Rate Limiting Strategies Compared

Rate limiting protects services from abuse and from themselves. The algorithm you pick affects bursting behavior, memory cost per client, and fairness — and the wrong choice causes either lost legitimate traffic or service overload.

Advertisement

Fixed window — simple, broken

Count requests in the current minute; reject when count > limit; reset every minute. Easy to implement but lets a client send 2× the limit by timing requests around the boundary (e.g., 100 at 12:59:59, 100 at 13:00:00). Use only for non-critical limits.

Sliding window log — accurate, expensive

Store every request timestamp; on each new request, count timestamps in the trailing window. Perfectly accurate but O(N) memory per client. Fine for low-RPS APIs; impossible at scale.

Advertisement

Token bucket — the production default

Each client has a bucket with capacity C and refill rate R/sec. Request consumes 1 token; reject if bucket empty. Allows controlled bursting up to C, then enforces sustained rate R. 2 numbers per client. This is what most production rate limiters use.

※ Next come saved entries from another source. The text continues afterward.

/-- Step 6 of R393 (R63, R64). -/
def colStreams (s : State) (x : LCtx) (c : ColRec) : Chk :=
  let ds := declared x
  firstBad (ds.map (·.1) ++ (colDraws x c).map (·.1)) (fun n =>
    refuseIf (s.on (Reg.STREAM_BUSY n) || !s.on (Reg.STREAM_EN n)) 0x2C <|>
    refuseIf (s.rd (Reg.STREAM_OWNER n) != c.tenant) 0x2D) <|>
  firstBad (colDraws x c) (fun q => match ds.find? (fun z => z.1 == q.1) with
    | none => some (Refuse.of 0x2E)
    | some z => refuseIf (decide (z.2 < q.2)) 0x2E)

/-- The checks of R393 in order. A record that names a reserved code in WFMT is refused with DESC_FORMAT (R31), where the descriptors are
checked (DESIGN CHOICE, log 182). -/
def colCheck (s : State) (c : ColRec) : State × Except Refuse LCtx :=
  let y := s.colParam c
  match y.2 with
  | .error e => (y.1, .error e)
  | .ok p =>
    let x := y.1.colCtx c p
    match y.1.colGroup c <|> y.1.colHandles x <|> refuseIf (decide (9 ≤ c.wfmt ∧ c.wfmt ≤ 13)) 0x11 with
    | some e => (y.1, .error e)
    | none =>
      let z := y.1.checkDescs x (x.idxs 0)
      match z.2 with
      | .error e => (z.1, .error e)
      | .ok x2 =>
        match z.1.colTerms x2 c <|> z.1.colStreams x2 c with
        | some e => (z.1, .error e)
        | none => (z.1, .ok x2)

/-! ### Operations in the state -/

/-- The operation in slot `k`. -/
def colAt (s : State) (k : Nat) : Option ColOp := Tbl.get none s.cols k
/-- Slots in use. -/
def colSlots (s : State) : List Nat := (List.range 32).filter fun k => (s.colAt k).isSome
/-- The context of an accepted operation. -/
def opCtx (s : State) (o : ColOp) : LCtx := { s.colCtx (parseCol o.rcd) o.param with plists := o.plists, regions := o.region.toList }

/-- COL_STAT after a change (R389, R391, R417). -/
def colStat (s : State) : State :=
  s.wrs [(Reg.COL_STAT_INFLIGHT, s.colSlots.length), (Reg.COL_STAT_QUEUED, s.colQueue.length),
    (Reg.COL_STAT_HELD, b2n (s.on Reg.COL_MGR_STAT_LOST || s.on Reg.COL_ROUTE_CTL_SWAP))]

/-- The slot of the operation in flight that a (GROUP, OPID) names. -/
def colFind (s : State) (g id : Nat) : Option Nat :=
  firstBelow 32 fun k => match s.colAt k with
    | some o => (parseCol o.rcd).group == g && (parseCol o.rcd).opid == id
    | none => false

/-- An operation in flight replaced. -/
def colPut (s : State) (k : Nat) (o : Option ColOp) : State := { s with cols := Tbl.set none s.cols k o }

/-- Elements and bytes that a member expects (R394): of a reduction, gather or transfer those of the whole tensor sent; of DISPATCH
and COMBINE those of one row; of GNORM one partial; of a PERMUTE none, since its pieces carry their own (log 16). -/
def colExpect (s : State) (x : LCtx) (c : ColRec) : Nat × Nat :=
  let n := match c.op with
    | 1 => s.colN x c.sd | 2 => s.colN x c.sd | 3 => s.colN x c.sd | 8 => s.colN x c.sd | 9 => s.colN x c.dd
    | 4 => (descOf x.p c.sd).ext 0 | 5 => (descOf x.p c.sd).ext 0 | 7 => 1 | _ => 0
  let f := if c.reduces then (if c.acc then 14 else 0) else if c.op = 7 then 14
    else if c.op = 5 then (descOf x.p c.sd).fmt else c.wfmt
  (wireLen f n, n)

/-- The ranks with which the operation exchanges READYs. -/
def colPeers (s : State) (x : LCtx) (c : ColRec) : List Nat :=
  let own := s.rd (Reg.COL_GROUP_RANK c.group)
  let all := (List.range (s.gsize c.group)).filter (· != own)
  match c.op with
  | 8 => [c.peer] | 9 => [c.peer]
  | 6 => ((s.permPieces x c).map (·.peer)).eraseDups.filter (· != own)
  | _ => all

/-- The ranks to which this member sends data: the next of the ring for reductions and GNORM (R394, R396). -/
def colTargets (s : State) (x : LCtx) (c : ColRec) : List Nat :=
  let own := s.rd (Reg.COL_GROUP_RANK c.group)
  let G := s.gsize c.group
  match c.op with
  | 1 => [(own + 1) % G].filter (· != own) | 2 => [(own + 1) % G].filter (· != own) | 7 => [(own + 1) % G].filter (· != own)
  | 9 => []
  | 6 => ((s.permPieces x c).filter fun p => !p.recv && p.peer != own).map (·.peer)
  | _ => s.colPeers x c

/-- The READY that this member sends. -/
def ownReady (s : State) (k : Nat) (o : ColOp) : Ready :=
  let c := parseCol o.rcd
  let e := s.colExpect (s.opCtx o) c
  ⟨c.group, c.opid, s.rd (Reg.COL_GROUP_RANK c.group), c.op, s.rd (Reg.COL_GROUP_GEN c.group), e.1, e.2, k⟩

/-- READYs that have arrived for operation `o`, taken in. -/
def takeReady (s : State) (k : Nat) (o : ColOp) (l : List Ready) : ColOp :=
  let own := s.ownReady k o
  let o1 := { o with readys := o.readys ++ l }
  if l.any (fun r => Ready.clash own r) then o1.settle (4, 0, 0, 0) else o1

/-- An operation put into slot `k`: unless held it sends its READYs, and takes those that wait in the table. -/
def colStart (s : State) (k : Nat) (o : ColOp) : State :=
  let c := parseCol o.rcd
  let o1 := { o with held := s.on Reg.COL_MGR_STAT_LOST || s.on Reg.COL_ROUTE_CTL_SWAP }
  let mine := s.readys.filter fun r => r.group == c.group && r.opid == c.opid
  let s1 := ({ s with readys := s.readys.filter fun r => !(r.group == c.group && r.opid == c.opid) } : State).colPut k
    (some (s.takeReady k o1 mine))
  let msgs := if o1.held then [] else (s.colPeers (s.opCtx o) c).map fun r => ColMsg.ready r (s.ownReady k o)
  ({ s1 with colOut := s1.colOut ++ msgs } : State).colStat

/-- An accepted record (R393): BUSY on group, handles and streams, and a slot or a place in the queue. -/
def colAccept (s : State) (rcd : Nat) (x : LCtx) : State :=
  let c := parseCol rcd
  let ds := declared x
  let o : ColOp := { rcd := rcd, param := x.p, plists := x.plists, region := x.regions.head?,
                     ctrs := ds.map fun d => (d.1, s.rd (Reg.STREAM_KEY d.1), s.rd (Reg.STREAM_CTR d.1)), streams := ds,
                     handles := x.bound,
                     dests := c.dsts.flatMap (s.colDests x),
                     late := if c.op = 6 then (((s.permPieces x c).filter (·.recv)).map (·.desc)).flatMap (s.colDests x) else [],
                     held := false, readys := [], sent := [], res := none }
  let s1 := x.bound.foldl (fun t h => x.regions.foldl (fun t r => t.wr (Reg.SP_HT_BUSY r h) 1) t) s
  let s2 := ds.foldl (fun t d => t.wr (Reg.STREAM_BUSY d.1) 1) s1
  let s3 := s2.wrs [(Reg.COL_GROUP_BUSY c.group, 1), (Reg.COL_SUBMIT_STAT_CODE, 0), (Reg.COL_SUBMIT_STAT_DESC, 0xFF)]
  match firstBelow 32 fun k => (s3.colAt k).isNone with
  | some k => (s3.wr Reg.COL_SUBMIT_STAT_SLOT k).colStart k o
  | none => ({ s3 with colQueue := s3.colQueue ++ [o] } : State).colStat

/-- A refusal reported in COL_SUBMIT_STAT. -/
def colRefuse (s : State) (e : Refuse) : State :=
  s.wrs [(Reg.COL_SUBMIT_STAT_CODE, e.code), (Reg.COL_SUBMIT_STAT_DESC, e.desc)]

/-- The submission of the record at `a` (R391); `t` is the tenant that firmware sets in it, if it does (R434). -/
def colSubmitAs (s : State) (t : Option Nat) (a : Nat) : State :=
  if s.colSlots.length = 32 ∧ 64 ≤ s.colQueue.length then s.colRefuse (Refuse.of (colCode 0))
  else
    let y := s.hbmRead a 128 true
    if y.2.1 ≠ 0 then y.1.colRefuse (Refuse.of (readCode (colCode 1) y.2.1))
    else
      let n := match t with | some t => putBits (ofLe y.2.2) 24 8 t | none => ofLe y.2.2
      let z := y.1.colCheck (parseCol n)
      match z.2 with
      | .error e => z.1.colRefuse e
      | .ok x => z.1.colAccept n x

/-- A submission by a write of COL_SUBMIT_HI (R391). -/
def colSubmit (s : State) (a : Nat) : State := s.colSubmitAs none a

/-! ### Completion -/

/-- The status word (Table 15.3). -/
def colWord (r : Nat × Nat × Nat × Nat) : List Nat :=
  toLe 4 r.1 ++ toLe 4 r.2.1 ++ toLe 8 r.2.2.1 ++ toLe 4 r.2.2.2 ++ List.replicate 12 0

/-- Everything that an operation holds released, its streams advanced (R65, R393). The group stays BUSY while another operation
of it is in flight. -/
def colRelease (s : State) (o : ColOp) : State :=
  let c := parseCol o.rcd
  let s1 := o.streams.foldl (fun t d =>
    (t.wr (Reg.STREAM_CTR d.1) (t.rd (Reg.STREAM_CTR d.1) + d.2)).wr (Reg.STREAM_BUSY d.1) 0) s
  let s2 := o.handles.foldl (fun t h => o.region.toList.foldl (fun t r => t.wr (Reg.SP_HT_BUSY r h) 0) t) s1
  let others := (List.range 32).filterMap s2.colAt ++ s2.colQueue
  if others.any (fun z => (parseCol z.rcd).group == c.group) then s2 else s2.wr (Reg.COL_GROUP_BUSY c.group) 0

/-- The completion of operation `o`, already out of the state (R395): destinations of a faulted or aborted operation left open,
the status word, counts and log, then the event. -/
def colEnd (s : State) (o : ColOp) (k : Nat) (r : Nat × Nat × Nat × Nat) : State :=
  let c := parseCol o.rcd
  let s1 := if r.1 = 0 then s else o.dests.foldl (fun t a => t.openRange a.1 a.2) s
  let s2 := ((s1.deliverBy 64 (at' c.status (colWord r))).1).colRelease o
  let s3 := if r.1 = 0 then s2.inc Reg.COL_OPS_DONE_COUNT 1
    else (s2.inc Reg.COL_OPS_FAULT_COUNT 1).logPush 4
      (fun n => [Reg.COL_LOG_CODE n, Reg.COL_LOG_GROUP n, Reg.COL_LOG_SLOT n, Reg.COL_LOG_VALID n]) [r.1, c.group, k, 1]
  if c.evtEn then
    let f := Reg.SQ_EVT_VALUE c.evtReg c.evtCtr
    s3.wr f (s3.rd f + 1)
  else s3

/-- The oldest queued operation takes a free slot. -/
def colNext (s : State) : State :=
  match s.colQueue, firstBelow 32 fun k => (s.colAt k).isNone with
  | o :: l, some k => ({ s with colQueue := l } : State).colStart k o
  | _, _ => s.colStat

/-- COL_OP_COMPLETE (R395): an operation whose status is decided and whose writes are complete. One decided while queued
completes from the queue. -/
def colComplete (s : State) (g id : Nat) : State :=
  if s.heldw.any fun w => w.src == 64 then s
  else
    match s.colFind g id with
    | some k =>
      match s.colAt k with
      | some o => match o.res with
        | some r => ((s.colPut k none).colEnd o k r).colNext
        | none => s
      | none => s
    | none =>
      match s.colQueue.find? fun o => (parseCol o.rcd).group == g && (parseCol o.rcd).opid == id && o.res.isSome with
      | some o => (({ s with colQueue := s.colQueue.erase o } : State).colEnd o 0 (o.res.getD (1, 0, 0, 0))).colStat
      | none => s

/-- A status decided for the operation (GROUP, OPID), in flight or queued. -/
def colDecide (s : State) (g id : Nat) (r : Nat × Nat × Nat × Nat) : State :=
  match s.colFind g id with
  | some k => s.colPut k ((s.colAt k).map fun o => o.settle r)
  | none => { s with colQueue := s.colQueue.map fun o =>
      if (parseCol o.rcd).group == g && (parseCol o.rcd).opid == id then o.settle r else o }

/-- Whether (GROUP, OPID) names an operation not yet decided. -/
def colOpen (s : State) (g id : Nat) : Option ColOp :=
  ((List.range 32).filterMap s.colAt ++ s.colQueue).find? fun o =>
    (parseCol o.rcd).group == g && (parseCol o.rcd).opid == id && o.res.isNone

/-- A report to the manager (R412). -/
def colReport (s : State) (g id code : Nat) : State := { s with colOut := s.colOut ++ [.report g id code] }

/-- COL_TIMEOUT (R413, R417). -/
def colTimeout (s : State) (g id : Nat) : State :=
  match s.colOpen g id with
  | none => s
  | some o =>
    if o.held && s.on Reg.COL_MGR_STAT_LOST then s.colDecide g id (9, 0, 0, 0)
    else (s.colDecide g id (3, 0, 0, 0)).colReport g id 3

/-- COL_LINK_FAULT (R412): the engine takes a flit that port `p` reported LINK_DOWN and completes its operation. -/
def colLinkFault (s : State) (p g id : Nat) : State :=
  let x := s.link p
  match x.lost.find? fun f => decide (bitsOf f.hdr 111 110 < 2) && bitsOf f.hdr 108 101 == g with
  | none => s
  | some f =>
    let s1 := s.setLink p { x with lost := x.lost.erase f }
    if (s1.colOpen g id).isSome then (s1.colDecide g id (2, 0, 0, 0)).colReport g id 2 else s1

/-- MANAGER_ABORT (R395, R412). -/
def colAbort (s : State) (g id : Nat) : State := s.colDecide g id (1, 0, 0, 0)

/-! ### READY (R394) -/

/-- READY_FLIT: a READY arrives and is matched, held in the table, or answered NOT_READY. -/
def readyFlit (s : State) (x : Ready) : State :=
  match s.colFind x.group x.opid with
  | some k => s.colPut k ((s.colAt k).map fun o => s.takeReady k o [x])
  | none => if s.readys.length < 1024 then { s with readys := s.readys ++ [x] }
    else { s with colOut := s.colOut ++ [.notReady x.rank x.group x.opid] }

/-- READY_REPEAT: 10 µs after a NOT_READY. -/
def readyRepeat (s : State) (g id rank : Nat) : State :=
  match s.colFind g id with
  | some k => match s.colAt k with
    | some o => if o.held then s else { s with colOut := s.colOut ++ [.ready rank (s.ownReady k o)] }
    | none => s
  | none => s

/-- HELD_OP_START (R389, R417). -/
def heldOpStart (s : State) (g id : Nat) : State :=
  if s.on Reg.COL_MGR_STAT_LOST || s.on Reg.COL_ROUTE_CTL_SWAP then s
  else
    match s.colFind g id with
    | some k => match s.colAt k with
      | some o => if o.held && o.res.isNone then s.colStart k { o with held := false } else s
      | none => s
    | none => s

/-! ### Groups, routes, manager -/

/-- ROUTE_SWAP (R389): with SWAP set and no started operation in flight the tables exchange. -/
def routeSwap (s : State) : State :=
  let running := s.colSlots.any fun k => match s.colAt k with | some o => !o.held | none => false
  if !s.on Reg.COL_ROUTE_CTL_SWAP || running then s
  else
    ((List.range 512).foldl (fun t w => t.wrs [(Reg.COL_ROUTE_ACT w, s.rd (Reg.COL_ROUTE_SHD w)),
      (Reg.COL_ROUTE_SHD w, s.rd (Reg.COL_ROUTE_ACT w))]) (s.wr Reg.COL_ROUTE_CTL_SWAP 0)).colStat

/-- A request for a swap of the route tables. -/
def routeSwapRequest (s : State) : State := (s.wr Reg.COL_ROUTE_CTL_SWAP 1).colStat

/-- GROUP_WRITE (R388): a write of a group entry. -/
def groupWrite (s : State) (g valid tenant size rank gen : Nat) : State :=
  if s.on (Reg.COL_GROUP_BUSY g) || valid == 1 && decide (size < rank) then s.wr Reg.COL_STAT_GROUP_BUSY 1
  else s.wrs [(Reg.COL_GROUP_VALID g, valid), (Reg.COL_GROUP_TENANT g, tenant), (Reg.COL_GROUP_SIZE_M1 g, size),
    (Reg.COL_GROUP_RANK g, rank), (Reg.COL_GROUP_GEN g, gen)]

/-- GROUP_WRITE (R388): a write of an entry of a member table. -/
def memberWrite (s : State) (g r x y z : Nat) : State :=
  if s.on (Reg.COL_GROUP_BUSY g) then s.wr Reg.COL_STAT_GROUP_BUSY 1
  else s.wrs [(Reg.COL_MEMBER_X g r, x), (Reg.COL_MEMBER_Y g r, y), (Reg.COL_MEMBER_Z g r, z)]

Token bucket implementation

import time

class TokenBucket:
    def __init__(self, capacity, refill_per_sec):
        self.cap, self.rate = capacity, refill_per_sec
        self.tokens = capacity; self.last = time.monotonic()
    def take(self, n=1):
        now = time.monotonic()
        self.tokens = min(self.cap, self.tokens + (now - self.last) * self.rate)
        self.last = now
        if self.tokens >= n:
            self.tokens -= n; return True
        return False

Distributed rate limiting

Single-instance buckets are easy. Distributed across 100 API servers, you have options: local + sloppy (each server tracks its share, total may overshoot by 10%) — usually fine. Redis-backed (every request hits Redis) — accurate but adds 1-2 ms. Sliding window counter in Redis (Cloudflare's approach) — best of both. Pick based on whether 10% overshoot is acceptable.

Token bucket per client, local-first with sloppy distributed enforcement, Redis backing for high-value limits.